------ Supplied data

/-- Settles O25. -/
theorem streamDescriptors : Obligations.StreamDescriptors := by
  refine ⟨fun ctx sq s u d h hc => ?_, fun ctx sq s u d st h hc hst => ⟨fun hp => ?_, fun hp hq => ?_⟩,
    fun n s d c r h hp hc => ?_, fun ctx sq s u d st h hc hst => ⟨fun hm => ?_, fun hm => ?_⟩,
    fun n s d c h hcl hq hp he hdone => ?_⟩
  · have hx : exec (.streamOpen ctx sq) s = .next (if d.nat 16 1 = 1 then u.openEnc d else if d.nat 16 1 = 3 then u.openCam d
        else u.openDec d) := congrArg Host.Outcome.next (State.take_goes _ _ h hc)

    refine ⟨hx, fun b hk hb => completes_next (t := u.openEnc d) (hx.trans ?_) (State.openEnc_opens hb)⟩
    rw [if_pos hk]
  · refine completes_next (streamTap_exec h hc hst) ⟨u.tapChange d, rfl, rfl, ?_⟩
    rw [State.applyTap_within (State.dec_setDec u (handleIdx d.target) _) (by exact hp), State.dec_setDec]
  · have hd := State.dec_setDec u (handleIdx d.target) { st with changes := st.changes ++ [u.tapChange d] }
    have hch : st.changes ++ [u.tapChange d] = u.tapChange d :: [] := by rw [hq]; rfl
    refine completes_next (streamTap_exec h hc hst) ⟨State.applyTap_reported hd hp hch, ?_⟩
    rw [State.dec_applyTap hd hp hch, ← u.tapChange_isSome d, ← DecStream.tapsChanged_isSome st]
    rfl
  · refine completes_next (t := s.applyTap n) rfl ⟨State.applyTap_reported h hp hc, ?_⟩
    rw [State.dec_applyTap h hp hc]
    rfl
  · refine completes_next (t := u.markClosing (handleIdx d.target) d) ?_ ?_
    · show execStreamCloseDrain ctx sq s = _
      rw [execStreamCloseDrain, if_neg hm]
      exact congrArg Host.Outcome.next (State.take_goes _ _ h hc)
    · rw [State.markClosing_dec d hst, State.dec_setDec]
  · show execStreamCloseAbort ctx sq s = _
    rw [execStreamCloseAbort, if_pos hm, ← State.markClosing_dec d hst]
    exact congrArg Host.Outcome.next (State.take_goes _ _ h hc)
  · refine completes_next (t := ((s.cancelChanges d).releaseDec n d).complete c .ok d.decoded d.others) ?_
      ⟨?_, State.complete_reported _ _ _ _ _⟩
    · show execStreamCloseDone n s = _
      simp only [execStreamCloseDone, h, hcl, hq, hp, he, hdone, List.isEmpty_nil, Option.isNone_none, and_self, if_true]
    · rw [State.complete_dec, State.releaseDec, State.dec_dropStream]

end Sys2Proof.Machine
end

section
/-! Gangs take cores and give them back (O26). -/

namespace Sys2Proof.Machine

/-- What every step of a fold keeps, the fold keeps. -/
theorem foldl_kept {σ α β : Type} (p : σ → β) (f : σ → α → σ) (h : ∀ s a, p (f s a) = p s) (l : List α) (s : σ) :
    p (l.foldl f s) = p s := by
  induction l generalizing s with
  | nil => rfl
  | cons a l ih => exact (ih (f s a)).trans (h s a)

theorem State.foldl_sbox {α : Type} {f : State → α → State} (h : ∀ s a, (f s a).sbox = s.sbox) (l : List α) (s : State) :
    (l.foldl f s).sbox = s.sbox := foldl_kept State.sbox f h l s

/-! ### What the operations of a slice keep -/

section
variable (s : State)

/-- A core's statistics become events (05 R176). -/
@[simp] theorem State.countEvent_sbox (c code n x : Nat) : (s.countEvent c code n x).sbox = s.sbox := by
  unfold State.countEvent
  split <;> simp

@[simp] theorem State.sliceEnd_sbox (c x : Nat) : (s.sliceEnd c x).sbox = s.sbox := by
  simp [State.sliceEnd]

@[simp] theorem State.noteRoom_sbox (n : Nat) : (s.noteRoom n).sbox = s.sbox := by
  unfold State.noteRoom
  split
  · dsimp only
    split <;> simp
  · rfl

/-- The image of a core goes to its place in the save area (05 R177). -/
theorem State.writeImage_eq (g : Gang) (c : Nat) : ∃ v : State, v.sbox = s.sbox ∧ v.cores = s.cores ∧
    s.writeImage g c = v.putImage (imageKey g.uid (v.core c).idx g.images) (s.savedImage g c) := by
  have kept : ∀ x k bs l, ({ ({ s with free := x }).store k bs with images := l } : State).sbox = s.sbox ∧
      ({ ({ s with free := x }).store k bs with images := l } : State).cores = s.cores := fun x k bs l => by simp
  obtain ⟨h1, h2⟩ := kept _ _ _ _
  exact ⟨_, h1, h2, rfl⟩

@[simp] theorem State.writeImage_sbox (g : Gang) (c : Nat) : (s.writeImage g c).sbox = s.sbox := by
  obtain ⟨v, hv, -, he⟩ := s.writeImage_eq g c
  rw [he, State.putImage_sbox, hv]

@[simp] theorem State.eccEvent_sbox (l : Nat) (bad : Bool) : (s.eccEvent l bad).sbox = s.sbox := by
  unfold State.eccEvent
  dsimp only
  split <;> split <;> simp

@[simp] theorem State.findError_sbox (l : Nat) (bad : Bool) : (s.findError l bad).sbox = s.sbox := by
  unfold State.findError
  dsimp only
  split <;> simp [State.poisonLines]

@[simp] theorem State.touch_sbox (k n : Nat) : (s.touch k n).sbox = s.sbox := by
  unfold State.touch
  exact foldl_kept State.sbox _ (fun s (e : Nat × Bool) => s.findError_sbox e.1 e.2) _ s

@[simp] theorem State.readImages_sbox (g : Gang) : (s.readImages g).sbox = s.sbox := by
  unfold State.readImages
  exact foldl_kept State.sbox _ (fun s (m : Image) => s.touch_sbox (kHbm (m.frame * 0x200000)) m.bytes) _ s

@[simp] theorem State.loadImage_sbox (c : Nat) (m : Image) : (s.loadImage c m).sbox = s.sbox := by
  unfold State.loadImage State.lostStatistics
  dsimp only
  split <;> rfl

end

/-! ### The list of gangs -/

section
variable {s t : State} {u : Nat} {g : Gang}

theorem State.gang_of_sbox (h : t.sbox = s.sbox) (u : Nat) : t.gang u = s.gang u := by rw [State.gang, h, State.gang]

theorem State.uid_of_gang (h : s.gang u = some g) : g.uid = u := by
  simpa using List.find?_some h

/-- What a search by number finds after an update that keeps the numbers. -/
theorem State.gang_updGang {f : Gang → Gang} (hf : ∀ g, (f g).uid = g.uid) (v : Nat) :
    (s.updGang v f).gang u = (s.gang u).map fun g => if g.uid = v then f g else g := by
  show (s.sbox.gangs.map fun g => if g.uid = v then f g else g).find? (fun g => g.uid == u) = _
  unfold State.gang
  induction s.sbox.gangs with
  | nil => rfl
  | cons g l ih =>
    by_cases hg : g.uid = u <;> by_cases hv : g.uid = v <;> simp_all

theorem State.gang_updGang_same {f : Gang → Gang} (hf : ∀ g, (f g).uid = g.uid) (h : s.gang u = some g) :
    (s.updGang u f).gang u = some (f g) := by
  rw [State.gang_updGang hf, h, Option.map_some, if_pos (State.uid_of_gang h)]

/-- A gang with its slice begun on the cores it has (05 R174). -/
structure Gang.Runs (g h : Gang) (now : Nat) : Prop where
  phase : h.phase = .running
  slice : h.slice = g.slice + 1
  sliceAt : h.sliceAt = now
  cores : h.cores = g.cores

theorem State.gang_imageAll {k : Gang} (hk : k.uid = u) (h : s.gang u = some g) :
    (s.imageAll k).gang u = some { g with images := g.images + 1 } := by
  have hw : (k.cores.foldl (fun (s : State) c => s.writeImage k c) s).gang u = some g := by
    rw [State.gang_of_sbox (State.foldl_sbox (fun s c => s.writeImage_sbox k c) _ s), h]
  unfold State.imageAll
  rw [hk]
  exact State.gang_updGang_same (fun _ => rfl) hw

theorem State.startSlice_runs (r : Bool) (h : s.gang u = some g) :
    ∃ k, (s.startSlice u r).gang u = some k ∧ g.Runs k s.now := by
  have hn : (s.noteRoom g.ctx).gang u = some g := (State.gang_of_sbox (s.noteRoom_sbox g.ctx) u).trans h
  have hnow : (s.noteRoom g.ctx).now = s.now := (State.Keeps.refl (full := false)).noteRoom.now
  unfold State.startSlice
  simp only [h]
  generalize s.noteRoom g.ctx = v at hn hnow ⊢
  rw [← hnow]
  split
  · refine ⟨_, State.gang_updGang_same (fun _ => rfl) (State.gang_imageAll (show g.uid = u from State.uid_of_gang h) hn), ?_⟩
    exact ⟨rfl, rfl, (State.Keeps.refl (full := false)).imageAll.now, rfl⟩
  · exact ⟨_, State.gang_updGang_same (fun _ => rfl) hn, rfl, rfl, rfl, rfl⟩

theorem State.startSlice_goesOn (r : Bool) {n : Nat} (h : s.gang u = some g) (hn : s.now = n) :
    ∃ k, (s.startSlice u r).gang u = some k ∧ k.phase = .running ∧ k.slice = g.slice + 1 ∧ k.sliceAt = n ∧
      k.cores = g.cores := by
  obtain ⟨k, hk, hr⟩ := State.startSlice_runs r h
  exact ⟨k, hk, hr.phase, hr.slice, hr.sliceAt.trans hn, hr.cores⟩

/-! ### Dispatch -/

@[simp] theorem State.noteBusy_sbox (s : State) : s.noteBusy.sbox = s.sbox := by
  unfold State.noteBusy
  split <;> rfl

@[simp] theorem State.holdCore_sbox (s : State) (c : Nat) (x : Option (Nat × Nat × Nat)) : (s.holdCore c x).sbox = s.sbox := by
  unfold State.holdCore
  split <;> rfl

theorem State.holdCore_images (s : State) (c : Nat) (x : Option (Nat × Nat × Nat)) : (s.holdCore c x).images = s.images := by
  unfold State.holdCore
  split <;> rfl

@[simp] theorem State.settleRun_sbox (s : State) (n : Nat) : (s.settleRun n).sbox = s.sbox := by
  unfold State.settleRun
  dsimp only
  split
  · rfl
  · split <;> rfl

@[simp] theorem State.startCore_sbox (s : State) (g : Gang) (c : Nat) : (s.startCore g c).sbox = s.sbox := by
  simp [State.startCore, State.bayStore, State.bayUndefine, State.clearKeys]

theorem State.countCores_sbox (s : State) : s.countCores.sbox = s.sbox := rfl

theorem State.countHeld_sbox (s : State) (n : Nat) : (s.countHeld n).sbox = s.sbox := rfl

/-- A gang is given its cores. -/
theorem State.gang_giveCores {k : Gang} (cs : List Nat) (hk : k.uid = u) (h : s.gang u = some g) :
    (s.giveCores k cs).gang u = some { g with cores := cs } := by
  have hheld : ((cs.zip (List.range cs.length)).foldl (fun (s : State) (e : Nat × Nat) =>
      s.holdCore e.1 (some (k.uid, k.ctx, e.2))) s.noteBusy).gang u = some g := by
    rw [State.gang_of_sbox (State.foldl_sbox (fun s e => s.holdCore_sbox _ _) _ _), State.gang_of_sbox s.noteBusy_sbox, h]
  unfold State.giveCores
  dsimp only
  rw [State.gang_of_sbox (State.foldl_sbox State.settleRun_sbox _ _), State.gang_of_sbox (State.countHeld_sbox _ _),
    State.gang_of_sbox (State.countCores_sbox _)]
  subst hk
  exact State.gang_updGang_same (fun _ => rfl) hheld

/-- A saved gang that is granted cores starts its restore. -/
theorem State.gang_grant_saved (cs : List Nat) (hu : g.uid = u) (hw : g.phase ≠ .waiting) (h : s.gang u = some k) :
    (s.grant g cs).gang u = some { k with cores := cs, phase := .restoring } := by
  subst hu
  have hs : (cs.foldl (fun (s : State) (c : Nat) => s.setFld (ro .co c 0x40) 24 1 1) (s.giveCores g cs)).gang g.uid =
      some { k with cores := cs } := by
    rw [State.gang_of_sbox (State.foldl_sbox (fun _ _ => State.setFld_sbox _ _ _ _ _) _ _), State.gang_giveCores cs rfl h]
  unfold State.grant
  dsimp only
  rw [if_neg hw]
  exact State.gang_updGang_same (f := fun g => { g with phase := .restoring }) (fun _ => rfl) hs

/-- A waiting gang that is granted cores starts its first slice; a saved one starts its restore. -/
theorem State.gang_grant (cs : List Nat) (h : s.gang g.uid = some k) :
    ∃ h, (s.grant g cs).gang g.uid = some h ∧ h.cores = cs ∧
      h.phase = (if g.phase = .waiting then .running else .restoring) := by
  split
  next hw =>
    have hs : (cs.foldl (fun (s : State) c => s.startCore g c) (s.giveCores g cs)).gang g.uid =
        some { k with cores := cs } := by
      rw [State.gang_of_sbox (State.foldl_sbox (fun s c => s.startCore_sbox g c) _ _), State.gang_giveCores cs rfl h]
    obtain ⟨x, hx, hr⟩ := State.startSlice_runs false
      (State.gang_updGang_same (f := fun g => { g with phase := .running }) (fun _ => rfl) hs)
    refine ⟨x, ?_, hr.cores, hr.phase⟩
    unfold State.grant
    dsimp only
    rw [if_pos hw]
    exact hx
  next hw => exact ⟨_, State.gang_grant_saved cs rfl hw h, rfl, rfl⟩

------------
------ Supplied data

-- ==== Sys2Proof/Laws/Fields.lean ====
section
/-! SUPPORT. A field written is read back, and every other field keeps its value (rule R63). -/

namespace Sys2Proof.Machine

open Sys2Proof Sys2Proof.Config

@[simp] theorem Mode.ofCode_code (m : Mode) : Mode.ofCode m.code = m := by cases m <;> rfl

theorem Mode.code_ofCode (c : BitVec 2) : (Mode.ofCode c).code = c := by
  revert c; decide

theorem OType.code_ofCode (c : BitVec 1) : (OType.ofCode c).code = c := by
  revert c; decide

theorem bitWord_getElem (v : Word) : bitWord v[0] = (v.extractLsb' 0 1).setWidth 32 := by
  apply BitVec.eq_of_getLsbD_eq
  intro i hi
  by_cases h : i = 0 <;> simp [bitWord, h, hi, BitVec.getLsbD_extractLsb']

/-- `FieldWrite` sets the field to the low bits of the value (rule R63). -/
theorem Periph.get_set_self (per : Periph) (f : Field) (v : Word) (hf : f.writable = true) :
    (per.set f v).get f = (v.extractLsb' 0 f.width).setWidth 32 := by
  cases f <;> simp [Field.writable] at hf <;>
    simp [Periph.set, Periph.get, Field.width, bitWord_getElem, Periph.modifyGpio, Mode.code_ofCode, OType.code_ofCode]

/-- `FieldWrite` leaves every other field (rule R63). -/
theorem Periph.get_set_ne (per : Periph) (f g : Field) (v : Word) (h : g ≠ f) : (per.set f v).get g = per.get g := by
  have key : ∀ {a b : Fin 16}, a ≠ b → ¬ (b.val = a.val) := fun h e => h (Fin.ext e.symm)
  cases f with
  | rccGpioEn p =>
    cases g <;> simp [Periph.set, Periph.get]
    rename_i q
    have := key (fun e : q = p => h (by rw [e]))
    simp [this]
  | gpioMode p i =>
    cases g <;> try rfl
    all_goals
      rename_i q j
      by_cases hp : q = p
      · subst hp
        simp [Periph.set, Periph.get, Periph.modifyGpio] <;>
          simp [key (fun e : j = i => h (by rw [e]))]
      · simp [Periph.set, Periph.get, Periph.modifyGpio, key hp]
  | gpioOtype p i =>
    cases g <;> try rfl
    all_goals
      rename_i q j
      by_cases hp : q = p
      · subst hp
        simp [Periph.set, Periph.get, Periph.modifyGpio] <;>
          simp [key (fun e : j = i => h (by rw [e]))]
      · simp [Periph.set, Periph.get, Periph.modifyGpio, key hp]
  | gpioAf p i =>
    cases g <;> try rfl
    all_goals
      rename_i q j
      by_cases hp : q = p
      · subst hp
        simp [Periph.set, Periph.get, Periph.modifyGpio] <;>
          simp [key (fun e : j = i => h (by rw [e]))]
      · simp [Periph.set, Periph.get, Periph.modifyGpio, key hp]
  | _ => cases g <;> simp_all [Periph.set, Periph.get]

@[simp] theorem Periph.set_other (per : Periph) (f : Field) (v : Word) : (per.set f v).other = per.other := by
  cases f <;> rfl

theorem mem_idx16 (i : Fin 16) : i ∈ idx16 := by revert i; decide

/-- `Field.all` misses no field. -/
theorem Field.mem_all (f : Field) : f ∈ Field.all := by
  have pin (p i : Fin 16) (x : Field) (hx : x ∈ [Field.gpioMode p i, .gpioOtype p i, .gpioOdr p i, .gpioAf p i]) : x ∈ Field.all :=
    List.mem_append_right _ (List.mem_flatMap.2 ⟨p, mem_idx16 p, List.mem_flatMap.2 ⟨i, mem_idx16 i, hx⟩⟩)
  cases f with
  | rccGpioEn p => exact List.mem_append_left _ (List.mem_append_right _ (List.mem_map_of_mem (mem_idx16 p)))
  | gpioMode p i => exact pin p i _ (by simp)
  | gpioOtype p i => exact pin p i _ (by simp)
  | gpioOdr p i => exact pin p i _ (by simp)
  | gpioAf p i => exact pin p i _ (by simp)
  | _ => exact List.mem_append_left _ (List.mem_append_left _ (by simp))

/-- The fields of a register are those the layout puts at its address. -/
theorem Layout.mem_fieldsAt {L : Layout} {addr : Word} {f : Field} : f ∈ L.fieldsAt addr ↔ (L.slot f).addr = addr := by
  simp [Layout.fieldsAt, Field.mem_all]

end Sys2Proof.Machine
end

------------

What you should do:
Of all the entries above, retype exactly the lines from the line with "(s.holdCore c x).sbox = s.sbox := by" to the line with "rw [State.gang_of_sbox (State.foldl_sbox (fun _", both included, and no others.

Solution to this problem:
@[simp] theorem State.holdCore_sbox (s : State) (c : Nat) (x : Option (Nat × Nat × Nat)) : (s.holdCore c x).sbox = s.sbox := by
  unfold State.holdCore
  split <;> rfl

theorem State.holdCore_images (s : State) (c : Nat) (x : Option (Nat × Nat × Nat)) : (s.holdCore c x).images = s.images := by
  unfold State.holdCore
  split <;> rfl

@[simp] theorem State.settleRun_sbox (s : State) (n : Nat) : (s.settleRun n).sbox = s.sbox := by
  unfold State.settleRun
  dsimp only
  split
  · rfl
  · split <;> rfl

@[simp] theorem State.startCore_sbox (s : State) (g : Gang) (c : Nat) : (s.startCore g c).sbox = s.sbox := by
  simp [State.startCore, State.bayStore, State.bayUndefine, State.clearKeys]

theorem State.countCores_sbox (s : State) : s.countCores.sbox = s.sbox := rfl

theorem State.countHeld_sbox (s : State) (n : Nat) : (s.countHeld n).sbox = s.sbox := rfl

/-- A gang is given its cores. -/
theorem State.gang_giveCores {k : Gang} (cs : List Nat) (hk : k.uid = u) (h : s.gang u = some g) :
    (s.giveCores k cs).gang u = some { g with cores := cs } := by
  have hheld : ((cs.zip (List.range cs.length)).foldl (fun (s : State) (e : Nat × Nat) =>
      s.holdCore e.1 (some (k.uid, k.ctx, e.2))) s.noteBusy).gang u = some g := by
    rw [State.gang_of_sbox (State.foldl_sbox (fun s e => s.holdCore_sbox _ _) _ _), State.gang_of_sbox s.noteBusy_sbox, h]
  unfold State.giveCores
  dsimp only
  rw [State.gang_of_sbox (State.foldl_sbox State.settleRun_sbox _ _), State.gang_of_sbox (State.countHeld_sbox _ _),
    State.gang_of_sbox (State.countCores_sbox _)]
  subst hk
  exact State.gang_updGang_same (fun _ => rfl) hheld

/-- A saved gang that is granted cores starts its restore. -/
theorem State.gang_grant_saved (cs : List Nat) (hu : g.uid = u) (hw : g.phase ≠ .waiting) (h : s.gang u = some k) :
    (s.grant g cs).gang u = some { k with cores := cs, phase := .restoring } := by
  subst hu
  have hs : (cs.foldl (fun (s : State) (c : Nat) => s.setFld (ro .co c 0x40) 24 1 1) (s.giveCores g cs)).gang g.uid =
      some { k with cores := cs } := by
    rw [State.gang_of_sbox (State.foldl_sbox (fun _ _ => State.setFld_sbox _ _ _ _ _) _ _), State.gang_giveCores cs rfl h]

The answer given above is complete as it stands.